So, I ran the same files through VQMT, and the order reversed. Jazz_no_color_info (Figure 2 in green) edged jazz_with_color_info (in red), 88.81 to 86.73.

To obtain another data point, I ran the same files through FFmetrics, and the results were identical to SBE. So, two out of three tools produced answers I knew were very likely incorrect. That’s not a “you have a bug” situation. That’s a “there’s something about these files” situation.
Finding it: just look at the files side by side
This is where one of SBE’s quieter features earned its keep: the File Compare screen. Drop the problem file next to a file that scored correctly, and read down the column. If you click the Show Deltas Only checkbox on the upper right, it hides all parameters except those that differ.
The only major difference was in the color space and color range, which were absent on the left, but accurately provided on the right. Note that these are datapoints that should be included in the file header metadata, not information that we discern from the file itself.
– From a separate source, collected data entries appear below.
-- ==== Sys2Proof/Machine/Reside.lean ====
section
/-!
DEFINITION. How blocks become resident, stop, are saved and complete: releases that take effect, the
joint admission of a cluster level, save areas (R90, R100, R113, R147, R154, R164, R166, R196 to R211,
R230, R231, R247, R253, R293, R310, R315 to R317, R331, R334, R357, R395).
The model's own choices here: DESIGN CHOICE, logs 24, 29, 31, 34, 48.
-/
namespace Sys2Proof.Machine

/-- A group as it is when it first becomes resident with `n` v-registers (R86, R334). -/
def freshGroup (id blk idx n : Nat) (place : BitVec 4) (entry : Va) (sregs : List DWord) : Group :=
  { id := id, blk := blk, idx := idx, place := place, phase := .running, regn := n, sregs := sregs,
    preds := zeroPreds, m0 := emptyMap, m1 := [], phys := [], slot0 := some (freshPath entry),
    slot1 := none, stack := [], fstat := 0, stall := List.replicate 16 0,
    trap := ⟨0, 0, 0, 0, 0, 0, false⟩, sb := [], sbRest := [], cnt := ⟨0, 0, 0, 0⟩, rels := [],
    replay := [], bars := [], batch := 0, openOps := [], batches := [], copies := [],
    lastOp := none, done := [], mst := [], obs := [], spills := 0, folds := 0, merges := 0, mq := [], halved := false,
    note := none }

/-! ### Releases -/

/-- Whether a key lies in the units of a block above its first `n` bytes of scratch or tile memory. -/
def unitKey (ty : RType) (blk n : Nat) : LineKey → Bool
  | .scr b o => ty == .scr && b == blk && n < o + 128
  | .tile b o => ty == .tile && b == blk && n < o + 128
  | .mem _ _ _ | .host _ _ => false

/-- Whether a remote-scratch handle's spx names a block itself (R260). -/
def Block.namesItself (b : Block) (spx : Word) : Bool :=
  b.dieid == (spx.extractLsb' 7 2).toNat && b.cid == (spx.extractLsb' 3 4).toNat && b.bid == (spx.extractLsb' 0 3).toNat

/-- Whether an endpoint lies in those units of block `b`, by a handle of its own or a remote-scratch one. -/
def Endpoint.inUnits (x : Endpoint) (b : Block) (ty : RType) (n len : Nat) : Bool :=
  (match ty with
   | .scr => x.handle.space == 1 || (x.handle.space == 2 && b.namesItself x.handle.spx)
   | .tile => x.handle.space == 3
   | .reg | .eng => false) && n < (x.handle.base.toNat + x.off) % 2 ^ 56 + len

/-- Whether an array operation uses those units (R210). -/
def MatOp.inUnits (m : MatOp) (b : Block) (ty : RType) (n : Nat) : Bool :=
  match ty, m with
  | .tile, _ => m.tiles.any fun x => n < x.1 + x.2
  | .scr, .mma _ _ _ _ _ rows => rows.any fun r => match r with
    | some o => n < o + 192
    | none => false
  | .scr, .mld _ d | .scr, .mst _ d => d.inUnits b .scr n btBytes
  | _, _ => false

/-- Whether accesses or operations to the units a REL removes are still incomplete (R210): `left` is what
the block keeps. -/
def State.unitsBusy (s : State) (b : Block) (ty : RType) (left : Nat) : Bool :=
  let n := unitBytes left
  match ty with
  | .reg => false
  | .eng => b.chans.any fun ch => left ≤ ch.num && !ch.queue.isEmpty
  | .tile | .scr =>
    (s.flight.any fun f => f.who.isNone && unitKey ty b.id n f.entry.key) ||
    (s.groups.any fun g => g.blk == b.id && (g.sb ++ g.sbRest).any fun e => unitKey ty b.id n e.key) ||
    ((s.core b.core).array.any fun x => x.blk == b.id && x.op.inUnits b ty n) ||
    (b.chans.any fun ch => ch.queue.any fun x => x.dst.inUnits b ty n x.len || x.src.inUnits b ty n x.len)

/-- A block without the units above its first `left` of a type: what they held is lost (R197, R215). -/
def Block.releaseTo (b : Block) (ty : RType) (left : Nat) : Block :=
  let b := { b with alloc := b.alloc.set ty left }
  match ty with
  | .tile => { b with tile := b.tile.below (unitBytes left) }
  | .scr => { b with scr := b.scr.below (unitBytes left) }
  | .eng => { b with chans := b.chans.filter fun ch => ch.num < left }
  | .reg => b

/-- REL_TAKES_EFFECT (R210): accesses to the removed units are complete; they go back, and the REL
retires. -/
def execRelTakesEffect (r : PathRef) (s : State) : Result :=
  completeWait s r fun c g p k =>
    match k with
    | .rel ty n o =>
      withBlock s g fun b _ =>
        let left := b.alloc.get ty - n
        if b.alloc.get ty < n then fatal s c g p 0x32 (p.mask &&& g.guard o.g) 0
        else if s.unitsBusy b ty left then .next s
        else
          retire ((s.setBlock (b.releaseTo ty left)).retestAll (clusterOf b.core)) c
            (g.applyMarks c.p.slot p.mask (bMarks o)) p
    | _ => .next s

/-! ### Nodes -/

/-- The fields of a node's bytes (R310). -/
def nodeOf (va : DWord) (bs : List Byte) : Node :=
  let w (o n : Nat) : Nat := natOfBytes ((bs.drop o).take n)
  { va := va, level := bs.getD 0 0, prio := bs.getD 1 0, fdom := BitVec.ofNat 16 (w 2 2),
    weight := BitVec.ofNat 16 (w 4 2), regcap := BitVec.ofNat 16 (w 6 2),
    scrcap := BitVec.ofNat 16 (w 8 2), tilecap := bs.getD 10 0, engcap := bs.getD 11 0,
    energy := BitVec.ofNat 32 (w 12 4), parent := BitVec.ofNat 64 (w 0x10 8),
    recarea := BitVec.ofNat 64 (w 0x18 8), reccount := BitVec.ofNat 32 (w 0x20 4) }

/-- Whether a node's bytes keep R310's table. -/
def nodeGood (n : Node) (bs : List Byte) : Bool :=
  (n.prio == 0xFF || n.prio.toNat ≤ 15) && n.weight != 0 &&
    (n.regcap == 0xFFFF || n.regcap.toNat ≤ 128) && (n.scrcap == 0xFFFF || n.scrcap.toNat ≤ 128) &&
    (n.tilecap == 0xFF || n.tilecap.toNat ≤ 32) && (n.engcap == 0xFF || n.engcap.toNat ≤ 16) &&
    (if n.fdom == 0xFFFF then n.recarea == 0
     else n.recarea != 0 && n.recarea.toNat % 64 == 0 && n.reccount != 0) &&
    (((bs.drop 0x24).take 28).all fun b => b == 0)

/-- A node in a virtual device's memory, with whether it keeps R310's table at its level (R310, R398). -/
def State.readNode (s : State) (vd : BitVec 8) (va : DWord) (level : BitVec 8) :
    Option (Node × Bool × State) :=
  match s.deviceRead vd va.toNat 128 with
  | none => none
  | some (bs, s) =>
    let n := nodeOf va bs
    some (n, nodeGood n bs && n.level == level && va.toNat % 128 == 0, s)

/-- A cap resolved on a path: the least of the values set (R201). -/
def leastCap (vs : List (Nat × Bool)) (top : Nat) : Nat :=
  vs.foldl (fun m v => if v.2 then min m v.1 else m) top

/-- The resolved caps of a path from a grid node to its root (R201). -/
def capsOf (ns : List Node) : Units :=
  { reg := leastCap (ns.map fun n => (n.regcap.toNat, n.regcap != 0xFFFF)) 128,
    tile := leastCap (ns.map fun n => (n.tilecap.toNat, n.tilecap != 0xFF)) 32,
    scr := leastCap (ns.map fun n => (n.scrcap.toNat, n.scrcap != 0xFFFF)) 128,
    eng := leastCap (ns.map fun n => (n.engcap.toNat, n.engcap != 0xFF)) 16 }

/-- The nearest node of a path that sets its fault domain (R310). -/
def domainNode (ns : List Node) : Option Node := ns.find? fun n => n.fdom != 0xFFFF

/-- The resolved priority and weight of a path (R310, R335). -/
def prioOf (ns : List Node) : Nat :=
  match ns.find? fun n => n.prio != 0xFF with
  | some n => n.prio.toNat
  | none => 0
That one difference is the whole story. Here’s why.
Why a missing tag craters the score
As you almost certainly know, VMAF compares the encoded picture to the source, pixel by pixel. When the encode is a lower resolution than the source, you must scale it up to match the source; otherwise, the metric won’t compute.
All GUI-based tools, like FFMetrics, VQMT, and SBE, perform this scaling under the hood. Unfortunately, without the color information in the file, SBE and FFMetrics produced a faulty scaled file.
We figured out it was the scaling step by using FFmpeg to scale the same input to a Y4M file at the source resolution. We ran that file through SBE, and the score matched VQMT. It was the scaling step without the color information that was hosing our comparisons.
How we fixed it, and why it’s not a magic wand
The fix was to stop letting FFmpeg guess when there was no color information. SBE now explicitly declares the color at the input for any untagged file. We applied the fix, re-ran the analysis, and the score matched VQMT again.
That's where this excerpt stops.